▶ _What you will do_:
Between the line containing "(d.putReg r v i j k).curveLoads" and the line containing "(d.setFld f x i j k).ev" lies a run of lines; give that run again exactly, with both of those lines, and nothing else from the entries below.

[Records to use]

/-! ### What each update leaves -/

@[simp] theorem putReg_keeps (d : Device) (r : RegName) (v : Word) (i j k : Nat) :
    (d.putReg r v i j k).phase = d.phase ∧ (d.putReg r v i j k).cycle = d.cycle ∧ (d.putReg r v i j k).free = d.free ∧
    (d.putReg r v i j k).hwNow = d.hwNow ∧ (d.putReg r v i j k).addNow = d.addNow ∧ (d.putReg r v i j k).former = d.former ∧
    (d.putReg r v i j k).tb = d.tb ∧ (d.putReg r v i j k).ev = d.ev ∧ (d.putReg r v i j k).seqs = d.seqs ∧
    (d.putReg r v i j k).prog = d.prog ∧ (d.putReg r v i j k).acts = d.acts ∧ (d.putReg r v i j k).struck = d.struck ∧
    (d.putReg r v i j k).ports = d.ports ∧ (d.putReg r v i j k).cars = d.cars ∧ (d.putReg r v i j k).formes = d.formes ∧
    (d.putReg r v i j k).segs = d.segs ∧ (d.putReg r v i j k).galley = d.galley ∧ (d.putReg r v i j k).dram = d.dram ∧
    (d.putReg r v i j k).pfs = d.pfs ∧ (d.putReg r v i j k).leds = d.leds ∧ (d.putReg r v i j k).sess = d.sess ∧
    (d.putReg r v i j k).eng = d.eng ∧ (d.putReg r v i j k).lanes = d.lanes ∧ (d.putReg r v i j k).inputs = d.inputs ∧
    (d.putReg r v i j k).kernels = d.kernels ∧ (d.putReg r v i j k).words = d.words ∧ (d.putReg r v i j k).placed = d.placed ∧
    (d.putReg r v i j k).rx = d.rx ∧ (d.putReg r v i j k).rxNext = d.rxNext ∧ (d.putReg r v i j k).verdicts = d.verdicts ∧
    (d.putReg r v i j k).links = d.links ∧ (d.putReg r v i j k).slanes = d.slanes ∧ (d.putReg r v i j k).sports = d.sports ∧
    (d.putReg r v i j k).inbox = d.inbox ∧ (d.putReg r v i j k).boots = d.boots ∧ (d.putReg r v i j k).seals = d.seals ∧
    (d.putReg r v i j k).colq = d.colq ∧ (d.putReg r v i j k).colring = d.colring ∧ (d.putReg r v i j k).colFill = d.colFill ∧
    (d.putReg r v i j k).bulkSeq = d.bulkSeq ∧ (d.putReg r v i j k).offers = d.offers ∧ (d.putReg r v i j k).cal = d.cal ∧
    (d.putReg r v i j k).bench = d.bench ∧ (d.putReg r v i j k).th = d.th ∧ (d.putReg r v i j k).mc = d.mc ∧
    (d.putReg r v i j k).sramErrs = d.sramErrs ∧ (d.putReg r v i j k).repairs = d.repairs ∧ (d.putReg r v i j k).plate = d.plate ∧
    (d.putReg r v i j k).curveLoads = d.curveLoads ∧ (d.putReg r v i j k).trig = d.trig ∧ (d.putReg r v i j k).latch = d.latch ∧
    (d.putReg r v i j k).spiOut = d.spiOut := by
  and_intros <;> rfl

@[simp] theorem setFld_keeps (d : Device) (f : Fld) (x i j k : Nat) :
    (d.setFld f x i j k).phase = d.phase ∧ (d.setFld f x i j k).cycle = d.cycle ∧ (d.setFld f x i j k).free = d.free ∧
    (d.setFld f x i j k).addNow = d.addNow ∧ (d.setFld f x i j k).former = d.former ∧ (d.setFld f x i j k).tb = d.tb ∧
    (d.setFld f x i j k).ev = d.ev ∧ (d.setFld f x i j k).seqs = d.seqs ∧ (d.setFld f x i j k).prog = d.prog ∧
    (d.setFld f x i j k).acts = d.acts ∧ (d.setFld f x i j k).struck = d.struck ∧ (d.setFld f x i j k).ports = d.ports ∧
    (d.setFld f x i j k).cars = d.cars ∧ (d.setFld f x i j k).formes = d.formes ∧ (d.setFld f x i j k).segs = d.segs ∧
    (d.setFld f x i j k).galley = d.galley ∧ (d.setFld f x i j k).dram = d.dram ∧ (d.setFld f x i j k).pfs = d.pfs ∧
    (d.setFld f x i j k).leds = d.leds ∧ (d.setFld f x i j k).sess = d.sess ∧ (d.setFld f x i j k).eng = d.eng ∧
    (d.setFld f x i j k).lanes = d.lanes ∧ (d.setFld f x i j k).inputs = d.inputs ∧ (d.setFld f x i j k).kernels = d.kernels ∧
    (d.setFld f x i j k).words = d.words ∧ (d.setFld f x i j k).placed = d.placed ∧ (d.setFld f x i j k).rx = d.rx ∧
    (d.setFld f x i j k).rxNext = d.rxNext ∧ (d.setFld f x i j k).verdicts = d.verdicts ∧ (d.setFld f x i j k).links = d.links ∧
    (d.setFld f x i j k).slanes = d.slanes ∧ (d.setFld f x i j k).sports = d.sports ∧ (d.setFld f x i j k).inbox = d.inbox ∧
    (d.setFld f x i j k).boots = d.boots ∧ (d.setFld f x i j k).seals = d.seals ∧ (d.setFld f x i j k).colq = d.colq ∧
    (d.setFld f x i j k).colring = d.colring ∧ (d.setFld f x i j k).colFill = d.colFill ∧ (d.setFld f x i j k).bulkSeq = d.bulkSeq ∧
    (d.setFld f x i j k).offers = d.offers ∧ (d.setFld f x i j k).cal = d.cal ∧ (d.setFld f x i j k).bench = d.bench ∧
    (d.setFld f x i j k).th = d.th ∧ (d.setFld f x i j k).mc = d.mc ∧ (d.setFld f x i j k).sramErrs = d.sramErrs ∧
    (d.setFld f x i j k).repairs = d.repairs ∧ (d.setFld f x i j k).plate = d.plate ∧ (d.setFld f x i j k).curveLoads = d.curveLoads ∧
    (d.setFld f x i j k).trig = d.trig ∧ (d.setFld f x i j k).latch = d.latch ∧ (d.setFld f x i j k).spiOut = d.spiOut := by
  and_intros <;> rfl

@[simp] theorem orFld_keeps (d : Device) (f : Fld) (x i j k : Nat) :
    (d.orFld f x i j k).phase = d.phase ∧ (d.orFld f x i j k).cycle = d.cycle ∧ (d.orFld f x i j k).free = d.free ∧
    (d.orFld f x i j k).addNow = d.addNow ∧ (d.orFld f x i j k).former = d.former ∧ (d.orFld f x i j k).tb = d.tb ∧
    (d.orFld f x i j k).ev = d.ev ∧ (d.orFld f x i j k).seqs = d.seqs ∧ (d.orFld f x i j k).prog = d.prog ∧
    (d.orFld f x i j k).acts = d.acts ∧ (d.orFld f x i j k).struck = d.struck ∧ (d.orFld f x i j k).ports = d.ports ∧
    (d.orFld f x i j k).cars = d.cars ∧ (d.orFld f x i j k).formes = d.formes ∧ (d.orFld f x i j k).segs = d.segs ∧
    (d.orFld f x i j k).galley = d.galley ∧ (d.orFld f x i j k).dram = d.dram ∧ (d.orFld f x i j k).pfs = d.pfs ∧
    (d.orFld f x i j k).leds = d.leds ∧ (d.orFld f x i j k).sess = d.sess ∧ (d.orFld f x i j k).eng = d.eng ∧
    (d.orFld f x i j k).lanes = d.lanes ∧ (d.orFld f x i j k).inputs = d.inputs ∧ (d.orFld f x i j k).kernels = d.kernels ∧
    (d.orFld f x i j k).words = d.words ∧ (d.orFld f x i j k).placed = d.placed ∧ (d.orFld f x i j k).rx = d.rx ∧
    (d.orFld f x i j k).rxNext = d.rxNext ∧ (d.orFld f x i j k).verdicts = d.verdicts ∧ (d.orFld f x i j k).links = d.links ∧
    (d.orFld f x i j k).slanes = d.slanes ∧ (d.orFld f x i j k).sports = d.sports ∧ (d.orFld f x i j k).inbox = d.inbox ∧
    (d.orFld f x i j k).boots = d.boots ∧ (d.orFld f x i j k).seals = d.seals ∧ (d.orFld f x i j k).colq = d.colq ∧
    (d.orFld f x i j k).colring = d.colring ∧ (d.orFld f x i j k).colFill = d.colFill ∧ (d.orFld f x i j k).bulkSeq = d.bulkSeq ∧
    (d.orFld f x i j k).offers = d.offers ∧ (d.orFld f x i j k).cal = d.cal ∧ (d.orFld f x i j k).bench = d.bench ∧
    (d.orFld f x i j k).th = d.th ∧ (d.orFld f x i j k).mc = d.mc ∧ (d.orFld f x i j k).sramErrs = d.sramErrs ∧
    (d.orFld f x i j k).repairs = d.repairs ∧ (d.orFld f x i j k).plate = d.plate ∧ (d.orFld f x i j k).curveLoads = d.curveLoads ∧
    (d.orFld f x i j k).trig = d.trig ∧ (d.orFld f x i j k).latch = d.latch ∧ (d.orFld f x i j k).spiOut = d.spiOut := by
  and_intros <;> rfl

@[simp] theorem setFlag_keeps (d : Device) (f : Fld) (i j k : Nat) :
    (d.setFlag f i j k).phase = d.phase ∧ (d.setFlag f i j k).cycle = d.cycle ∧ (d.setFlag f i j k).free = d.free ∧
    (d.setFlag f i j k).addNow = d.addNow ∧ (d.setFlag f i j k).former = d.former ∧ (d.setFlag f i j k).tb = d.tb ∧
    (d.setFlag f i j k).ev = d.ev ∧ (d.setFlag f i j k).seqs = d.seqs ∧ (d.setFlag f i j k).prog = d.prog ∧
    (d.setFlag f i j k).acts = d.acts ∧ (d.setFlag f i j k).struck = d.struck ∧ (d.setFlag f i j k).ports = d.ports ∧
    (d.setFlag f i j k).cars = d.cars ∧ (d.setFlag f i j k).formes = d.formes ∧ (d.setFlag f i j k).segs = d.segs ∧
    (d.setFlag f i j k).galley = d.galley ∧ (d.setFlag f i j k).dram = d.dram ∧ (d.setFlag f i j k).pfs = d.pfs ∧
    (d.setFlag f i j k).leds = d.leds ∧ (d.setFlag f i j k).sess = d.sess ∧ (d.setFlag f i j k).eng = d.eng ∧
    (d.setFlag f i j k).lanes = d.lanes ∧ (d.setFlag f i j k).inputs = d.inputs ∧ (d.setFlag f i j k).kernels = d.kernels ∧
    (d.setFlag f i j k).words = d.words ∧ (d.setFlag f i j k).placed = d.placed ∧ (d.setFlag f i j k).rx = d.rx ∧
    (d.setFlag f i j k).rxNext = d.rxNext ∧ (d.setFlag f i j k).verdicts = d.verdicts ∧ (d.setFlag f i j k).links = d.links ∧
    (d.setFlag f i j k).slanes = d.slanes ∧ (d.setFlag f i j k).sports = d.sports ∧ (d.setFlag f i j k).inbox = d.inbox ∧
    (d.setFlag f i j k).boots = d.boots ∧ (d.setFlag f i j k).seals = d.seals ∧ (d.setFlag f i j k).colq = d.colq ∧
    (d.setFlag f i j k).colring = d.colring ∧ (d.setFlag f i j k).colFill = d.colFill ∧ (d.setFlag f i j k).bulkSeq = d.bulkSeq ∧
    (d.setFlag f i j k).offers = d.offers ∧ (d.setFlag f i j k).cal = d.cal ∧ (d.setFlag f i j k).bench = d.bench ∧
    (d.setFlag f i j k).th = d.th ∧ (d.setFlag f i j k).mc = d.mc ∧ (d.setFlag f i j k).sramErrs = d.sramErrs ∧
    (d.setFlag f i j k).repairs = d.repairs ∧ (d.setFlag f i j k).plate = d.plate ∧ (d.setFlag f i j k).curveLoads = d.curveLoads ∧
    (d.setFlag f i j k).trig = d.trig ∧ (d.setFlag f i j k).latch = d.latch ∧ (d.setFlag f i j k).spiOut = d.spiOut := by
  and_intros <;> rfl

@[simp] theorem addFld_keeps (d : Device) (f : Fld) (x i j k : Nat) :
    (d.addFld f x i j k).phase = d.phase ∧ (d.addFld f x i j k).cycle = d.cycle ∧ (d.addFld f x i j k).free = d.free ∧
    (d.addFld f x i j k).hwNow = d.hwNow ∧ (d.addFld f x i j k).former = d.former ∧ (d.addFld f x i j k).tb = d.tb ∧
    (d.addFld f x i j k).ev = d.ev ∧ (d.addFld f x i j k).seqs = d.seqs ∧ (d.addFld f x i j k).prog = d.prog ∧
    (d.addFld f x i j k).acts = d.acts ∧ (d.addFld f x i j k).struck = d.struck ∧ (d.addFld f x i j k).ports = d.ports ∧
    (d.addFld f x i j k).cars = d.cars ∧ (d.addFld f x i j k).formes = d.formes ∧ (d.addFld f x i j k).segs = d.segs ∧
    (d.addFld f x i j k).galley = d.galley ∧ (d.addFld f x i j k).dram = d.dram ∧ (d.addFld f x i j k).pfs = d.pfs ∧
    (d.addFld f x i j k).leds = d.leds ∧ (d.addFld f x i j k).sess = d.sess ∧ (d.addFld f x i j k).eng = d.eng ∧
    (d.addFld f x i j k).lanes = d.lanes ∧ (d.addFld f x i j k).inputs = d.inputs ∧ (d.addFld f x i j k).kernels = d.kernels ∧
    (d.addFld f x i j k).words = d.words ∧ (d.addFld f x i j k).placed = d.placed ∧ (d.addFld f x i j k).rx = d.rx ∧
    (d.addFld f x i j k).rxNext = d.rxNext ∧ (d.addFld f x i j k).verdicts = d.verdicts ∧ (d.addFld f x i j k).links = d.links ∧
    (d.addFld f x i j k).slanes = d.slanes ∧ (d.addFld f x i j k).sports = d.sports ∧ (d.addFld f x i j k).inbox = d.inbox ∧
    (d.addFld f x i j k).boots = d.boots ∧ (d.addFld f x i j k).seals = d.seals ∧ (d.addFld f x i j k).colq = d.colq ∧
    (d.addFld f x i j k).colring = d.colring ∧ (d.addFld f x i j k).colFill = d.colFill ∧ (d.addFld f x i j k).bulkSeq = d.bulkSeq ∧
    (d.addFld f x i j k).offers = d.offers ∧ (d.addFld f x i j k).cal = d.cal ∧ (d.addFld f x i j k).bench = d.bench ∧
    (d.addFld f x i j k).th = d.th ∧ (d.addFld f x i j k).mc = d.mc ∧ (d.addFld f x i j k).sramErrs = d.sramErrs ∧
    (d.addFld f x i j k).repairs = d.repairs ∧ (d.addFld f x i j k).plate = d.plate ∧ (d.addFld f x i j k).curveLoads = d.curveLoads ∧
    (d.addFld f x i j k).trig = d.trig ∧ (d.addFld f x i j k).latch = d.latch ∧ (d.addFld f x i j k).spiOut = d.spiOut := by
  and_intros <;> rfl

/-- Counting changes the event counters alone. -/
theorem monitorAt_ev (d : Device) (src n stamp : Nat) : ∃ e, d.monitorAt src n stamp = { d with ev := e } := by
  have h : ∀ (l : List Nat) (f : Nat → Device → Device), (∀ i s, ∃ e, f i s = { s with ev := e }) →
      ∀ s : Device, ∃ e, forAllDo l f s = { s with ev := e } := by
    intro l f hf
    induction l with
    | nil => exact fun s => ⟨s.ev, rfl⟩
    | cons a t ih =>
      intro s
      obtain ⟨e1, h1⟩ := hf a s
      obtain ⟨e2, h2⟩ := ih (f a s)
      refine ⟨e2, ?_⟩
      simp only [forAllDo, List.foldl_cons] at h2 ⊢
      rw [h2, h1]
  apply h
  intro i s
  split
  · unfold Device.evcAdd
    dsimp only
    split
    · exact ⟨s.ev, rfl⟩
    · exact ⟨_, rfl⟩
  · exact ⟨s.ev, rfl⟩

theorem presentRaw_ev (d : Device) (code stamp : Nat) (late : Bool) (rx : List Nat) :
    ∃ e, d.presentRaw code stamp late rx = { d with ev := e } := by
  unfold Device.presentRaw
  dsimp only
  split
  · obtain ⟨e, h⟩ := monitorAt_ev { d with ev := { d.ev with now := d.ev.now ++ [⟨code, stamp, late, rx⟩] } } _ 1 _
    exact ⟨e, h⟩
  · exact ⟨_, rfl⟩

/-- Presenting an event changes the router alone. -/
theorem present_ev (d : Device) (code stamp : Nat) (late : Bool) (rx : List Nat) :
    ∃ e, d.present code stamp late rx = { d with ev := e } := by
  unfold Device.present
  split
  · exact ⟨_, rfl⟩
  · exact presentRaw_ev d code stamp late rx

[/Records to use]

▶ _Answer box_:
    (d.putReg r v i j k).curveLoads = d.curveLoads ∧ (d.putReg r v i j k).trig = d.trig ∧ (d.putReg r v i j k).latch = d.latch ∧
    (d.putReg r v i j k).spiOut = d.spiOut := by
  and_intros <;> rfl

@[simp] theorem setFld_keeps (d : Device) (f : Fld) (x i j k : Nat) :
    (d.setFld f x i j k).phase = d.phase ∧ (d.setFld f x i j k).cycle = d.cycle ∧ (d.setFld f x i j k).free = d.free ∧
    (d.setFld f x i j k).addNow = d.addNow ∧ (d.setFld f x i j k).former = d.former ∧ (d.setFld f x i j k).tb = d.tb ∧
    (d.setFld f x i j k).ev = d.ev ∧ (d.setFld f x i j k).seqs = d.seqs ∧ (d.setFld f x i j k).prog = d.prog ∧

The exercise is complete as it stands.